Any proposal, modification, or revision received at the Government office designated in the solicitation after the exact time specified for receipt of offers is “late” and will not be considered unless it is received before award is made, the Contracting Officer determines that accepting the late offer would not unduly delay the acquisition; and—
- If it was transmitted through an electronic commerce method authorized by the solicitation, it was received at the initial point of entry to the Government infrastructure not later than 5:00 p.m. one working day prior to the date specified for receipt of proposals; or
- There is acceptable evidence to establish that it was received at the Government installation designated for receipt of offers and was under the Government’s control prior to the time set for receipt of offers; or
- It is the only proposal received.
- However, a late modification of an otherwise successful proposal that makes its terms more favorable to the Government, will be considered at any time it is received and may be accepted.
- Acceptable evidence to establish the time of receipt at the Government installation includes the time/date stamp of that installation on the proposal wrapper, other documentary evidence of receipt maintained by the installation, or oral testimony or statements of Government personnel.
- If an emergency or unanticipated event interrupts normal Government processes so that proposals cannot be received at the office designated for receipt of proposals by the exact time specified in the solicitation, and urgent Government requirements preclude amendment of the solicitation, the time specified for receipt of proposals will be deemed to be extended to the same time of day specified in the solicitation on the first work day on which normal Government processes resume.
- Proposals may be withdrawn by written notice received at any time before award.

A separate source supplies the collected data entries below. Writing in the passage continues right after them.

-- ==== Sys2Proof/Machine/Slots.lean ====
section
/-! DEFINITION. The Slot Memory Controller: slot images and their readout (R151 to R153), the write in
flight and its phases (R154 to R156, R163), the bank guard (R157, R165 to R167), and the commands that
write and read slots and the system record (R78, R158 to R162). -/

namespace Sys2Proof.Machine

/-! ## Images (R151, R153) -/

/-- Parameters packed 10 bits each, most significant bit first, four to five bytes (R151). -/
def packParams : List Nat → List Byte
  | a :: b :: c :: d :: rest =>
    b1 (a / 4) :: b1 (a % 4 * 64 + b / 16) :: b1 (b % 16 * 16 + c / 64) :: b1 (c % 64 * 4 + d / 256)
      :: b1 (d % 256) :: packParams rest
  | _ => []

/-- The parameters of packed bytes. -/
def unpackParams : List Byte → List Nat
  | v :: w :: x :: y :: z :: rest =>
    (v.toNat * 4 + w.toNat / 64) :: (w.toNat % 64 * 16 + x.toNat / 16)
      :: (x.toNat % 16 * 64 + y.toNat / 4) :: (y.toNat % 4 * 256 + z.toNat) :: unpackParams rest
  | _ => []

/-- The check: 104 numbers summed modulo 65536 (R153). -/
def imageCheck (name : List Byte) (category : Nat) (params : List Nat) : Nat :=
  ((name.map BitVec.toNat).sum + category + params.sum) % 65536

/-- The 128 bytes of a patch's image, state 0x3F and version 0x01 (R151, R158). -/
def patchImage (x : Patch) : List Byte :=
  0x3F :: 0x01 :: b2 (imageCheck x.name.toList x.category x.params.toList)
    ++ x.name.toList ++ [b1 x.category] ++ packParams x.params.toList

/-- What a readout of an image finds (R152). -/
inductive Readout where
  | erased
  | damaged
  | valid (x : Patch)
  deriving DecidableEq, Repr

/-- The patch an image holds, with a name byte or category outside its range handed on as NAME SET
stores it (R153). -/
def imagePatch (img : List Byte) : Patch :=
  let params := unpackParams (img.drop 28)
  { name := tabulate fun i => nameByte (img.getD (4 + i.val) 0)
    category := min 15 (img.getD 27 0).toNat
    params := tabulate fun n => params.getD n.val 0 }

/-- The stored check equals the one computed from the stored bytes (R153). -/
def imageCheckOk (img : List Byte) : Bool :=
  (img.getD 2 0).toNat * 256 + (img.getD 3 0).toNat
    == imageCheck ((img.drop 4).take 23) (img.getD 27 0).toNat (unpackParams (img.drop 28))

/-- The readout of a stored image (R152). -/
def readout (img : List Byte) : Readout :=
  if img.getD 0 0 = 0xFF then .erased
  else if img.getD 0 0 = 0x3F ∧ img.getD 1 0 = 0x01 ∧ imageCheckOk img then .valid (imagePatch img)
  else .damaged

/-! ## The guard (R157) -/

/-- The count of banks an extent names. -/
def Guard.count (g : Guard) : Nat :=
  match g.extent with
  | 0 => 0
  | 1 => 1
  | 2 => 2
  | 3 => 4
  | 4 => 8
  | _ => 16

/-- The bank is protected. -/
def Guard.protects (g : Guard) (bank : Nat) : Bool :=
  let named := if g.high then decide (16 - g.count ≤ bank) else decide (bank < g.count)
  named != g.invert

/-- The slot's bank is protected; slot = 16 bank + index (R151, R157). -/
def slotGuarded (s : State) (n : SlotNo) : Bool := s.smc.guard.protects (n.val / 16)

/-! ## The write in flight (R154 to R156) -/

def State.setSmc (s : State) (x : Smc) : State := { s with smc := x }

/-- The slot a write is aimed at; none is the system area. -/
def Job.slot? : Job → Option SlotNo
  | .store n _ => some n
  | .write n _ => some n
  | .clear n => some n
  | .calSave _ => none
  | .guardSet _ => none

def Job.op : Job → NvOp
  | .store _ _ => .store
  | .write _ _ => .write
  | .clear _ => .clear
  | .calSave _ => .calSave
  | .guardSet _ => .guardSet

/-- The program phase's length; CLEAR has none (R155). -/
def Job.programTicks : Job → Nat
  | .store _ _ => Config.programTicks
  | .write _ _ => Config.programTicks
  | .clear _ => 0
  | .calSave _ => Config.sysProgramTicks
  | .guardSet _ => Config.sysProgramTicks

/-- The target's state byte is programmed. -/
def setStateByte (j : Job) (x : Byte) (s : State) : State :=
  match j.slot? with
  | some n => s.setSmc { s.smc with slots := memWrite s.smc.slots (slotBase n) x }
  | none => s.setSmc { s.smc with sys := { s.smc.sys with state := x } }

/-- A write is accepted (R155): phase ERASE with its full time, the target's state byte 0x00. -/
def accept (j : Job) (s : State) : State :=
  let s := setStateByte j 0x00 s
  s.setSmc { s.smc with
    write := some { job := j, phase := .erase, remaining := Config.eraseTicks, resume := none } }

/-- The completion of a write (R156, R165, R77). -/
def complete (j : Job) (good : Bool) (s : State) : State :=
  let s := s.setSmc { s.smc with write := none }
  let s := s.mark (.nvResult { op := j.op, slot := j.slot?, ok := good })
  match j, good with
  | .calSave _, true => { s with cal := { s.cal with damaged := false } }
  | .guardSet r, true =>
    { s with cal := { s.cal with damaged := false }, smc := { s.smc with guard := r.guard } }
  | _, _ => s

/-- The whole target reads 0xFF (R155). -/
def eraseTarget (j : Job) (s : State) : State :=
  match j.slot? with
  | some n => s.setSmc { s.smc with
      slots := memWriteAll s.smc.slots (slotBase n) (List.replicate 128 erasedByte) }
  | none => s.setSmc { s.smc with sys := { state := 0xFF, contents := none } }

/-- The erase expiry (R155): a CLEAR completes; else WRITING and the program phase. -/
def endErase (w : NvWrite) (s : State) : State :=
  let s := eraseTarget w.job s
  match w.job with
  | .clear _ => complete w.job true s
  | _ =>
    let s := setStateByte w.job 0x7F s
    s.setSmc { s.smc with
      write := some { w with phase := .program, remaining := w.job.programTicks, resume := none } }

/-- The bits of byte i that stayed 1. -/
def stuckAt (l : StuckBits) (i : Nat) : Byte :=
  l.foldl (fun acc x => if x.1.val = i then acc ||| x.2 else acc) 0

/-- What programming leaves of bytes 1..127 of an image: stuck bits stay 1 (R152, R155). -/
def programmed (img : List Byte) (stuck : StuckBits) : List Byte :=
  (img.zipIdx.drop 1).map fun x => x.1 ||| stuckAt stuck x.2

/-- The bytes 1..127 of an image are programmed and read back; VALID when they agree (R155). -/
def programSlot (j : Job) (n : SlotNo) (img : List Byte) (stuck : StuckBits) (s : State) : State :=
  let back := programmed img stuck
  let s := s.setSmc { s.smc with slots := memWriteAll s.smc.slots (slotBase n + 1) back }
  if back = img.drop 1 then complete j true (setStateByte j 0x3F s) else complete j false s

/-- The system record is programmed and read back; any bit that did not program makes a difference
(R155, log 8). -/
def programSys (j : Job) (r : SysRecord) (stuck : StuckBits) (s : State) : State :=
  if stuck.all fun x => x.2 == 0 then
    complete j true (s.setSmc { s.smc with sys := { state := 0x3F, contents := some r } })
  else complete j false s

/-- The program expiry (R155). -/
def endProgram (w : NvWrite) (stuck : StuckBits) (s : State) : State :=
  match w.job with
  | .store n img => programSlot w.job n img stuck s
  | .write n img => programSlot w.job n img stuck s
  | .clear _ => s
  | .calSave r => programSys w.job r stuck s
  | .guardSet r => programSys w.job r stuck s

/-- ERASE EXPIRY: while a suspension is present the phase stands still (R155, R163). -/
def eraseExpiry (s : State) : State :=
  match s.smc.write with
  | some w => if w.phase = .erase ∧ w.resume = none then endErase w s else s
  | none => s

def execEraseExpiry (s : State) : Outcome := event s eraseExpiry

/-- PROGRAM EXPIRY, likewise. -/
def programExpiry (stuck : StuckBits) (s : State) : State :=
  match s.smc.write with
  | some w => if w.phase = .program ∧ w.resume = none then endProgram w stuck s else s
  | none => s

def execProgramExpiry (stuck : StuckBits) (s : State) : Outcome := event s (programExpiry stuck)

/-- RESUME EXPIRY (R163): the suspension becomes absent, and a phase with no time left ends. A resume time
restarted before its expiry was taken runs on. -/
def resumeExpiry (stuck : StuckBits) (s : State) : State :=
  match s.smc.write with
  | some w =>
    match w.resume with
    | some x =>
      let w := { w with resume := x.expire }
      let s := s.setSmc { s.smc with write := some w }
      if w.resume = none ∧ w.remaining = 0 then
        match w.phase with
        | .erase => endErase w s
        | .program => endProgram w stuck s
      else s
    | none => s
  | none => s

def execResumeExpiry (stuck : StuckBits) (s : State) : Outcome := event s (resumeExpiry stuck)

/-! ## Writing (R158 to R160, R165, R78) -/

/-- The tests of a slot write after RANGE: GUARDED, then BUSY (R158). -/
def slotWriteRefused (s : State) (n : SlotNo) : Option Code :=
  if slotGuarded s n then some .guarded else if s.smc.write.isSome then some .busy else none

/-- PATCH STORE (R158): the modified flag is cleared at acceptance. -/
def patchStore (part : Byte) (slot : BitVec 16) (s : State) : Answered :=
  match part? part, slot? slot with
  | some p, some n =>
    match slotWriteRefused s n with
    | some c => refuse s c 0
    | none =>
      let b := s.buffer p
      let s := accept (.store n (patchImage b.patch)) s
      ok (s.setBuffer p { b with modified := false }) []
  | _, _ => refuse s .range 0

def execPatchStore (part : Byte) (slot : BitVec 16) (s : State) : Outcome :=
  hostCommand (.patchStore part slot) s (patchStore part slot)

/-- The patch SLOT WRITE names, brought into range (R159). -/
def hostPatch (name : Name) (category : Byte) (params : Vector (BitVec 16) 80) : Patch :=
  { name := cleanName name, category := min 15 category.toNat
    params := tabulate fun n => min 1023 (look params n).toNat }

/-- SLOT WRITE (R159). -/
def slotWrite (slot : BitVec 16) (name : Name) (category : Byte) (params : Vector (BitVec 16) 80)
    (s : State) : Answered :=
  match slot? slot with
  | some n =>
    match slotWriteRefused s n with
    | some c => refuse s c 0
    | none => ok (accept (.write n (patchImage (hostPatch name category params))) s) []
  | none => refuse s .range 0

def execSlotWrite (slot : BitVec 16) (name : Name) (category : Byte)
    (params : Vector (BitVec 16) 80) (s : State) : Outcome :=
  hostCommand (.slotWrite slot name category params) s (slotWrite slot name category params)

/-- SLOT CLEAR (R160). -/
def slotClear (slot : BitVec 16) (s : State) : Answered :=
  match slot? slot with
  | some n =>
    match slotWriteRefused s n with
    | some c => refuse s c 0
    | none => ok (accept (.clear n) s) []
  | none => refuse s .range 0

def execSlotClear (slot : BitVec 16) (s : State) : Outcome :=
  hostCommand (.slotClear slot) s (slotClear slot)

/-- CAL SAVE (R78): BUSY is its only refusal. -/
def calSave (s : State) : Answered :=
  if s.smc.write.isSome then refuse s .busy 0
  else ok (accept (.calSave (sysImage s s.smc.guard)) s) []

def execCalSave (s : State) : Outcome := hostCommand .calSave s calSave

/-- GUARD SET (R165): RANGE, then FROZEN, then BUSY. -/
def guardSet (extent anchor invert : Byte) (s : State) : Answered :=
  match fin? 6 extent.toNat, anchor? anchor, onOff? invert with
  | some e, some high, some inv =>
    if s.smc.frozen then refuse s .frozen 0
    else if s.smc.write.isSome then refuse s .busy 0
    else
      let g : Guard := { extent := e.val, high, invert := inv }
      ok (accept (.guardSet (sysImage s g)) s) []
  | _, _, _ => refuse s .range 0

def execGuardSet (extent anchor invert : Byte) (s : State) : Outcome :=
  hostCommand (.guardSet extent anchor invert) s (guardSet extent anchor invert)

/-- GUARD FREEZE (R166). -/
def guardFreeze (s : State) : Answered := ok (s.setSmc { s.smc with frozen := true }) []

def execGuardFreeze (s : State) : Outcome := hostCommand .guardFreeze s guardFreeze

/-- A GUARD SET is in flight (R167). -/
def guardSetInFlight (s : State) : Bool :=
  match s.smc.write with
  | some w => w.job.op == .guardSet
  | none => false

/-- GUARD READ's data (R167, R189). -/
def guardData (s : State) : List Byte :=
  [b1 s.smc.guard.extent, flag s.smc.guard.high, flag s.smc.guard.invert, flag s.smc.frozen,
    flag (guardSetInFlight s)]

def execGuardRead (s : State) : Outcome := hostCommand .guardRead s fun s => ok s (guardData s)

/-! ## Reading (R161 to R164) -/

/-- The write in flight, if it is aimed at this slot. -/
def writeOn (s : State) (n : SlotNo) : Option Job :=
  match s.smc.write with
  | some w => if w.job.slot? = some n then some w.job else none
  | none => none

/-- The bytes a slot reads as: the staging image or an erased slot for the target of the write in
flight (R164), else the bytes stored (R162). -/
def slotBytes (s : State) (n : SlotNo) : List Byte :=
  match writeOn s n with
  | some (.store _ img) => img
  | some (.write _ img) => img
  | some _ => List.replicate 128 erasedByte
  | none => slotImage s.smc.slots n

/-- A read of the stored image suspends a write in flight for a full resume time, and restarts one that
runs (R163); a read of the write's own target does not (R164). -/
def suspendFor (n : SlotNo) (s : State) : State :=
  match s.smc.write with
  | some w =>
    if w.job.slot? = some n then s
    else s.setSmc { s.smc with
      write := some { w with resume := some (restart w.resume Config.resumeTicks) } }
  | none => s

/-- PATCH RECALL (R161). -/
def patchRecall (slot : BitVec 16) (part : Byte) (s : State) : Answered :=
  match slot? slot, part? part with
  | some n, some p =>
    let t := suspendFor n s
    match readout (slotBytes s n) with
    | .erased => answer t .empty []
    | .damaged => answer t .damaged []
    | .valid x => ok (kick (loadImage p x t)) []
  | _, _ => refuse s .range 0

def execPatchRecall (slot : BitVec 16) (part : Byte) (s : State) : Outcome :=
  hostCommand (.patchRecall slot part) s (patchRecall slot part)

def Readout.code : Readout → Code
  | .erased => .empty
  | .damaged => .damaged
  | .valid _ => .ok

/-- SLOT READ (R162). -/
def slotRead (slot : BitVec 16) (s : State) : Answered :=
  match slot? slot with
  | some n => answer (suspendFor n s) (readout (slotBytes s n)).code (slotBytes s n)
  | none => refuse s .range 128

def execSlotRead (slot : BitVec 16) (s : State) : Outcome :=
  hostCommand (.slotRead slot) s (slotRead slot)

/-! ## A write aborted by a reset (R168) -/

/-- What an aborted phase leaves of bytes 1..127 (log 7): erasing raises bits of the stored bytes,
programming leaves bits of the staging image not yet lowered. -/
def abortedBytes (base : List Byte) (free : Nat) : List Byte :=
  (base.zipIdx.drop 1).map fun x => x.1 ||| Config.abortedBits (free + x.2)

/-- The bytes a phase works on. -/
def abortBase (w : NvWrite) (n : SlotNo) (s : State) : List Byte :=
  match w.phase, w.job with
  | .program, .store _ img => img
  | .program, .write _ img => img
  | _, _ => slotImage s.smc.slots n

/-- The write in flight is aborted (R79, R168): its target keeps state byte 0x00 or 0x7F, which its
phase programmed; a slot's other bytes are free. -/
def abortWrite (s : State) : State :=
  match s.smc.write with
  | none => s
  | some w =>
    let s := s.setSmc { s.smc with write := none }
    match w.job.slot? with
    | some n =>
      { s with
        smc := { s.smc with
          slots := memWriteAll s.smc.slots (slotBase n + 1) (abortedBytes (abortBase w n s) s.free) }
        free := s.free + 128 }
    | none => s.setSmc { s.smc with sys := { s.smc.sys with contents := none } }

end Sys2Proof.Machine
end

Oral proposals in response to oral solicitations may be withdrawn orally. If the solicitation authorizes facsimile proposals, proposals may be withdrawn via facsimile received at any time before award, subject to the conditions specified in the provision at 52.215-5, Facsimile Proposals. Proposals may be withdrawn in person by an offeror or an authorized representative, if the identity of the person requesting withdrawal is established and the person signs a receipt for the proposal before award.

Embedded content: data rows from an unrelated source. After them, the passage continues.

-- ==== Sys2Proof/Certificates/Slice0/Obligations.lean ====
section
/-! DEFINITION. What is claimed of the part, for the provers: the queue and the clock, resets, refusals,
then the commands block by block, then the laws that no step breaks. -/

section

open Sys2Proof Sys2Proof.Machine

/-! ## The queue, the clock and reset -/

/-- The model's choice (log 1): a step takes the command at the front of the queue and runs it with
the queue's rest. -/
def Obligations.StepTakesFrontCommand : Prop :=
  ∀ (c : Instr) (rest : List Instr) (s : State),
    step { s with pending := c :: rest } = exec c { s with pending := rest }

/-- The model's choice (log 1): with nothing waiting, a step in reset changes nothing, and a step out
of reset lets one tick pass: each time of one tick puts its event on the queue, no other event goes
there, every running time falls by one, the capture counter rises by one, and nothing else changes. -/
def Obligations.IdleStepLetsOneTickPass : Prop :=
  ∀ s : State, s.pending = [] →
    (s.run ≠ .running → step s = .next s) ∧
    (s.run = .running → ∃ t, step s = .next t ∧
      (∀ v, .tailExpiry v ∈ t.pending ↔ ∃ n, s.status v = .bound n (.releasing 1)) ∧
      (∀ v, .dampExpiry v ∈ t.pending ↔ ∃ n, s.status v = .bound n (.muting 1)) ∧
      (∀ v, .retriggerGapExpiry v ∈ t.pending ↔ ∃ x, look s.cvo.gaps v = some x ∧ x.left = 1) ∧
      (∀ v, .glideUpdate v ∈ t.pending ↔ (s.glide v).timer = some 1) ∧
      (.minuteEvent ∈ t.pending ↔ s.cal.minute = 1) ∧
      (.settlingExpiry ∈ t.pending ↔ s.tne.activity = .settling 1) ∧
      (.gateWindowExpiry ∈ t.pending ↔ ∃ e c, s.tne.activity = .gating e 1 c) ∧
      (.sweepTimerExpiry ∈ t.pending ↔ s.psc.sweepTimer = some 1) ∧
      ((∃ x b, .scanSample x b ∈ t.pending) ↔ s.psc.phase = .scanning 1) ∧
      (.eraseExpiry ∈ t.pending ↔
        ∃ w, s.smc.write = some w ∧ w.resume = none ∧ w.remaining = 1 ∧ w.phase = .erase) ∧
      ((∃ l, .programExpiry l ∈ t.pending) ↔
        ∃ w, s.smc.write = some w ∧ w.resume = none ∧ w.remaining = 1 ∧ w.phase = .program) ∧
      ((∃ l, .resumeExpiry l ∈ t.pending) ↔
        ∃ w x, s.smc.write = some w ∧ w.resume = some x ∧ x.left = 1) ∧
      (.refreshWrite ∈ t.pending ↔ s.cvo.refresh = 1) ∧
      (∀ c ∈ t.pending,
        (∃ v, c = .tailExpiry v ∨ c = .dampExpiry v ∨ c = .retriggerGapExpiry v ∨
          c = .glideUpdate v) ∨
        c = .minuteEvent ∨ c = .settlingExpiry ∨ c = .gateWindowExpiry ∨ c = .sweepTimerExpiry ∨
        (∃ x b, c = .scanSample x b) ∨ c = .eraseExpiry ∨ (∃ l, c = .programExpiry l) ∨
        (∃ l, c = .resumeExpiry l) ∨ c = .refreshWrite) ∧
      (∀ v, t.voice v = { s.voice v with
        status := match s.status v with
          | .bound n (.releasing x) => .bound n (.releasing (x - 1))
          | .bound n (.muting x) => .bound n (.muting (x - 1))
          | x => x }) ∧
      (∀ v, t.glide v = { s.glide v with timer := (s.glide v).timer.map (· - 1) }) ∧
      (t.tne.activity = match s.tne.activity with
        | .settling x => .settling (x - 1)
        | .gating e w none => .gating e (w - 1) none
        | .gating e w (some x) =>
          .gating e (w - 1) (some { x with count := min 639999 (x.count + 1) })
        | x => x) ∧
      t.psc.sweepTimer = s.psc.sweepTimer.map (· - 1) ∧
      (t.psc.phase = match s.psc.phase with
        | .scanning x => .scanning (x - 1)
        | x => x) ∧
      t.smc.write = s.smc.write.map (fun w => { w with
        remaining := if w.resume = none then w.remaining - 1 else w.remaining
        resume := w.resume.map fun x => { x with left := x.left - 1 } }) ∧
      (∀ v, look t.cvo.gaps v =
        (look s.cvo.gaps v).map fun x => { x with left := x.left - 1 }) ∧
      t.cal.minute = s.cal.minute - 1 ∧ t.cvo.refresh = s.cvo.refresh - 1 ∧
      { t with
        pending := s.pending, free := s.free
        val := { t.val with voices := s.val.voices }
        ptu := { t.ptu with glide := s.ptu.glide }
        cal := { t.cal with minute := s.cal.minute }
        tne := { t.tne with activity := s.tne.activity }
        psc := { t.psc with sweepTimer := s.psc.sweepTimer, phase := s.psc.phase }
        smc := { t.smc with write := s.smc.write }
        cvo := { t.cvo with gaps := s.cvo.gaps, refresh := s.cvo.refresh } } = s)

/-- No command stops the part, and none touches the queue of those that wait. -/
def Obligations.EveryCommandGoesOnAndLeavesTheQueue : Prop :=
  ∀ (c : Instr) (s : State), ∃ t, exec c s = .next t ∧ t.pending = s.pending

/-- R195: while the part is in reset, nothing but RESET EXIT and a further reset acts: a frame that begins
then is ignored until it ends, and every other command leaves the state as it is. A frame being ignored
is not heard when the part has left reset: no host command of it is taken, no fault of it sets a mark, and
its end leaves the part hearing again. A frame in progress when reset begins is lost: it is ignored where
no command was taken in it, and where one was (log 9), the end of what is left of it sets no mark. -/
def Obligations.NothingIsHeardInReset : Prop :=
  (∀ s : State, s.run ≠ .running →
    (∀ c : Instr, c ≠ .powerOnReset → c ≠ .pinReset → c ≠ .resetExit → (∀ x, c ≠ .frameStart x) →
      (∀ n, c ≠ .frameCut n) → exec c s = .next s) ∧
    (∀ x, exec (.frameStart x) s =
      .next { s with lnk := { s.lnk with deaf := true, tail := false } }) ∧
    (∀ n, exec (.frameCut n) s =
      .next { s with lnk := { s.lnk with deaf := false, tail := false } })) ∧
  (∀ (c : Instr) (s : State), s.run = .running → s.lnk.deaf = true →
    (isHostCommand c = true → exec c s = .next s) ∧
    (∀ code, exec (.voidFrame code) s = .next s) ∧
    (∀ n, exec (.frameCut n) s =
      .next { s with lnk := { s.lnk with deaf := false, tail := false } })) ∧
  (∀ (c : Instr) (s : State), c = .powerOnReset ∨ c = .pinReset → ∃ t, exec c s = .next t ∧
    t.lnk.frame = .idle ∧
    (s.lnk.frame = .receiving ∨ s.lnk.frame = .void → t.lnk.deaf = true) ∧
    (s.lnk.frame = .taken → t.lnk.tail = true) ∧
    (s.lnk.frame = .idle → t.lnk.deaf = s.lnk.deaf ∧ t.lnk.tail = s.lnk.tail)) ∧
  (∀ (s : State) (n : Nat), hears s = true → s.lnk.frame = .idle → s.lnk.tail = true →
    exec (.frameCut n) s =
      .next { s with lnk := { s.lnk with bytes := [], answer := [], tail := false } })

/-- R27, R66, R79, R105, R126, R150, R169, R182, R196: both resets give every block its reset values and
keep the slot memory and the system area where no write is in flight. The states they leave differ in
which reset holds the part and in the guard-frozen flag, and in nothing else. Some of the reset values are
the model's choice: the records, the damaged indicator and the guard before the load (log 10, DESIGN
CHOICE), the time to the first refresh write (log 11, DESIGN CHOICE), the SPI mode, the status and
turnaround bytes and the DAC bits (log 15, DESIGN CHOICE), the profile in use and the sweep timer before
the first sweep (log 19, DESIGN CHOICE), and what is kept of a lost frame (log 9). -/
def Obligations.ResetsGiveEveryBlockItsResetValues : Prop :=
  ∀ s : State, ∃ t u, exec .powerOnReset s = .next t ∧ exec .pinReset s = .next u ∧
    t.run = .inPowerOnReset ∧ t.smc.frozen = false ∧
    u = { t with run := .inPinReset, smc := { t.smc with frozen := s.smc.frozen } } ∧
    ResetLaw t ∧ t.pending = s.pending ∧
    { t.lnk with deaf := false, tail := false } = Lnk.reset ∧
    (s.smc.write = none → t.smc.slots = s.smc.slots ∧ t.smc.sys = s.smc.sys)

(4) Unless otherwise specified in the solicitation, the offeror may propose to provide any item or combination of items.
(5) Offerors shall submit proposals in response to this solicitation in English, unless otherwise permitted by the solicitation, and in U.S. dollars, unless the provision at FAR 52.225-17, Evaluation of Foreign Currency Offers, is included in the solicitation.
(6) Offerors may submit modifications to their proposals at any time before the solicitation closing date and time, and may submit modifications in response to an amendment, or to correct a mistake at any time before award.
(7) Offerors may submit revised proposals only if requested or allowed by the Contracting Officer.
(8) Proposals may be withdrawn at any time before award. Withdrawals are effective upon receipt of notice by the Contracting Officer.
(d) Offer expiration date
Proposals in response to this solicitation will be valid for the number of days specified on the solicitation cover sheet (unless a different period is proposed by the offeror).
(e) Restriction on disclosure and use of data
Offerors that include in their proposals data that they do not want disclosed to the public for any purpose, or used by the Government except for evaluation purposes, shall—
(1) Mark the title page with the following legend: This proposal includes data that shall not be disclosed outside the Government and shall not be duplicated, used, or disclosed—in whole or in part—for any purpose other than to evaluate this proposal. If, however, a contract is awarded to this offeror as a result of—or in connection with—the submission of this data, the Government shall have the right to duplicate, use, or disclose the data to the extent provided in the resulting contract. This restriction does not limit the Government’s right to use information contained in this data if it is obtained from another source without restriction. The data subject to this restriction are contained in sheets [insert numbers or other identification of sheets]; and
(2) Mark each sheet of data it wishes to restrict with the following legend: Use or disclosure of data contained on this sheet is subject to the restriction on the title page of this proposal.
(f) Contract award
(1) The Government intends to award a contract or contracts resulting from this solicitation to the responsible offeror(s) whose proposal(s) represents the best value after evaluation in accordance with the factors and subfactors in the solicitation.
(2) The Government may reject any or all proposals if such action is in the Government’s interest.
(3) The Government may waive informalities and minor irregularities in proposals received.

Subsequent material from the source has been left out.